Rôle et pouvoir du yoga dans la révolte
La révolte des Sannyasis et des Fakirs révèle que certains yogis ne se contentaient pas de méditer et de renoncer au monde. Ils utilisaient, au contraire, leur corps et leur discipline spirituelle comme moyens de résistance physique et politique. Alors que le yoga est traditionnellement associé à la spiritualité et à la non-violence, cette période marque un tournant où il devient aussi un outil de lutte contre l’oppression britannique.
Pendant cette révolte, le yoga, bien plus qu’une simple pratique spirituelle, prend une dimension militante et subversive, anticipant déjà les luttes pour l’indépendance de l’Inde.
En outre, leur statut d’hommes saints et leurs pouvoirs yoguiques leur offraient une forme de protection, car certains craignaient de les tuer en raison de leur sainteté et de leurs pouvoirs. Lisons Chandra sur ce point :
Leur statut d’ascète leur donnait un autre avantage : les réticences religieuses que pouvaient éprouver leurs adversaires à s’attaquer à eux. Ghosh mentionne, par exemple, le refus qu’opposent les Cipayes à l’ordre d’attaquer des Sannyāsī à la baïonnette. De même, le raja du Népal répond aux injonctions britanniques de mettre un terme aux agissements des Sannyāsī et Faqir à partir de leurs bases de Morang dans le Terai népalais, qu’il veut bien les expulser du Népal mais que « conformément à sa religion il ne peut pas mettre à mort un Faqir ». Un des guerriers Nāgā les plus fameux, Anup Giri (Himat Bahadur), accusé d’avoir menacé la vie de Mohadji Sindhia par la magie noire, livré à celui-ci par Ali Bahadur Peshwa chez qui il s’était réfugié, menace de se tuer avec les trois cents Nāgā qui étaient avec lui. Devant cette éventualité (le suicide d’un renonçant, de plus expert en magie, accompagné de sa malédiction et cela multiplié par trois cents), le Sindhia capitule et va lui-même rendre hommage à Anup Giri, « presenting him with a robe of honor, a horse and elephants » ! (Sarkar 1959 : 252)

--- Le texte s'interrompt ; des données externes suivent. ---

theorem State.makeWrites_same {msk : Field → Bool} {s0 s : State} (h0 : Same msk s0 s) (k : Nat)
    (w_free : msk .free = false) (w_mem : msk .mem = false) (w_ctr : msk .ctr = false) (w_parts : msk .parts = false)
    (w_io : msk .io = false) (w_hp : msk .hp = false) (w_evt : msk .evt = false) (w_posts : msk .posts = false)
    (w_tiers : msk .tiers = false) (w_gat : msk .gat = false) (w_rel : msk .rel = false) :
    Same msk s0 (State.makeWrites s k) := by
  unfold State.makeWrites
  repeat' first
    | with_reducible first
      | assumption | exact Same.refl _ _ | refine Same.each ?_ _ _ (fun _ _ _ => ?_) | apply State.modPost_same
      | apply State.notePeak_same | apply State.writeUnit_same | apply Same.ite | apply SameParts.same
      | apply SameParts.upd_gat | intro _
    | dsimp only | simp only [same_mk] | split

theorem execUpdateWritesDone_same {msk : Field → Bool} (s : State) (post : Nat) (w_free : msk .free = false)
    (w_mem : msk .mem = false) (w_ctr : msk .ctr = false) (w_parts : msk .parts = false) (w_fe : msk .fe = false)
    (w_io : msk .io = false) (w_hp : msk .hp = false) (w_evt : msk .evt = false) (w_ream : msk .ream = false)
    (w_posts : msk .posts = false) (w_slots : msk .slots = false) (w_tiles : msk .tiles = false)
    (w_tiers : msk .tiers = false) (w_gat : msk .gat = false) (w_rel : msk .rel = false) :
    ∃ t, execUpdateWritesDone post s = .next t ∧ Same msk s t := by
  refine ⟨_, rfl, ?_⟩
  repeat' first
    | with_reducible first
      | assumption | exact Same.refl _ _ | apply State.settle_same | apply State.makeWrites_same | apply Same.ite
    | dsimp only | split

theorem State.drainWb_same {msk : Field → Bool} {s0 s : State} (h0 : Same msk s0 s) (t : Nat)
    (w_tiers : msk .tiers = false) :
    Same msk s0 (State.drainWb s t) := by
  unfold State.drainWb
  repeat' first
    | with_reducible first
      | assumption | exact Same.refl _ _ | apply Same.ite | apply SameParts.same | apply SameParts.upd_tiers
    | dsimp only | simp only [same_mk] | split

theorem State.moved_same {msk : Field → Bool} {s0 s : State} (h0 : Same msk s0 s) (tile : Nat)
    (w_gat : msk .gat = false) :
    Same msk s0 (State.moved s tile) := by
  unfold State.moved
  repeat' first
    | with_reducible first
      | assumption | exact Same.refl _ _ | apply SameParts.same | apply SameParts.upd_gat
    | dsimp only | simp only [same_mk] | split

theorem execMigrationPromote_same {msk : Field → Bool} (s : State) (tile : Nat) (table : Nat) (loc : Nat)
    (place : Nat) (w_mem : msk .mem = false) (w_ctr : msk .ctr = false) (w_gat : msk .gat = false) :
    ∃ t, execMigrationPromote tile table loc place s = .next t ∧ Same msk s t := by
  refine ⟨_, rfl, ?_⟩
  repeat' first
    | with_reducible first
      | assumption | exact Same.refl _ _ | apply State.setDir_same | apply State.moved_same | apply Same.ite
    | dsimp only | split

theorem execMigrationDemote_same {msk : Field → Bool} (s : State) (tile : Nat) (table : Nat) (loc : Nat)
    (w_mem : msk .mem = false) (w_ctr : msk .ctr = false) (w_gat : msk .gat = false) :
    ∃ t, execMigrationDemote tile table loc s = .next t ∧ Same msk s t := by
  refine ⟨_, rfl, ?_⟩
  repeat' first
    | with_reducible first
      | assumption | exact Same.refl _ _ | apply State.setDir_same | apply State.moved_same | apply Same.ite
    | dsimp only | split

theorem State.moveRow_same {msk : Field → Bool} {s0 s : State} (h0 : Same msk s0 s) (src : Nat) (dst : Nat) (n : Nat)
    (w_free : msk .free = false) (w_mem : msk .mem = false) (w_ctr : msk .ctr = false) (w_parts : msk .parts = false)
    (w_io : msk .io = false) (w_hp : msk .hp = false) (w_evt : msk .evt = false) (w_tiers : msk .tiers = false)
    (w_rel : msk .rel = false) :
    Same msk s0 (State.moveRow s src dst n) := by
  unfold State.moveRow
  repeat' first
    | with_reducible first
      | assumption | exact Same.refl _ _ | refine Same.each ?_ _ _ (fun _ _ _ => ?_) | apply State.poisonT1_same
      | apply State.poisonT0_same | apply State.rebuildIn_same | apply State.writeCopy_same | apply Same.ite | intro _
    | dsimp only | split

A.N Chandra - The Sannyasi Rebellion
Conclusion
Cette insurrection met en évidence une figure fascinante : celle de l’ascète ou du yogi combattant. Bien que traditionnellement perçu comme un être détaché des préoccupations terrestres, le yogi se transforme ici en guerrier pour défendre sa liberté et sa survie. Leur statut d’hommes saints et leurs pouvoirs yoguiques offrait également à certains de ces combattants une forme de protection, comme le montre l’attitude du roi du Népal, qui, bien qu’il soit prêt à expulser ces ascètes, refuse de les exécuter, les reconnaissant comme des figures sacrées.
Souvent réduite à un simple épisode de banditisme religieux, la révolte des Sannyasis et des Fakirs fut en réalité l’une des premières grandes manifestations de résistance à l’impérialisme britannique. Elle nous rappelle que le renoncement au monde n’entraîne pas nécessairement l’inaction. Parfois, la quête de liberté exige une lutte farouche.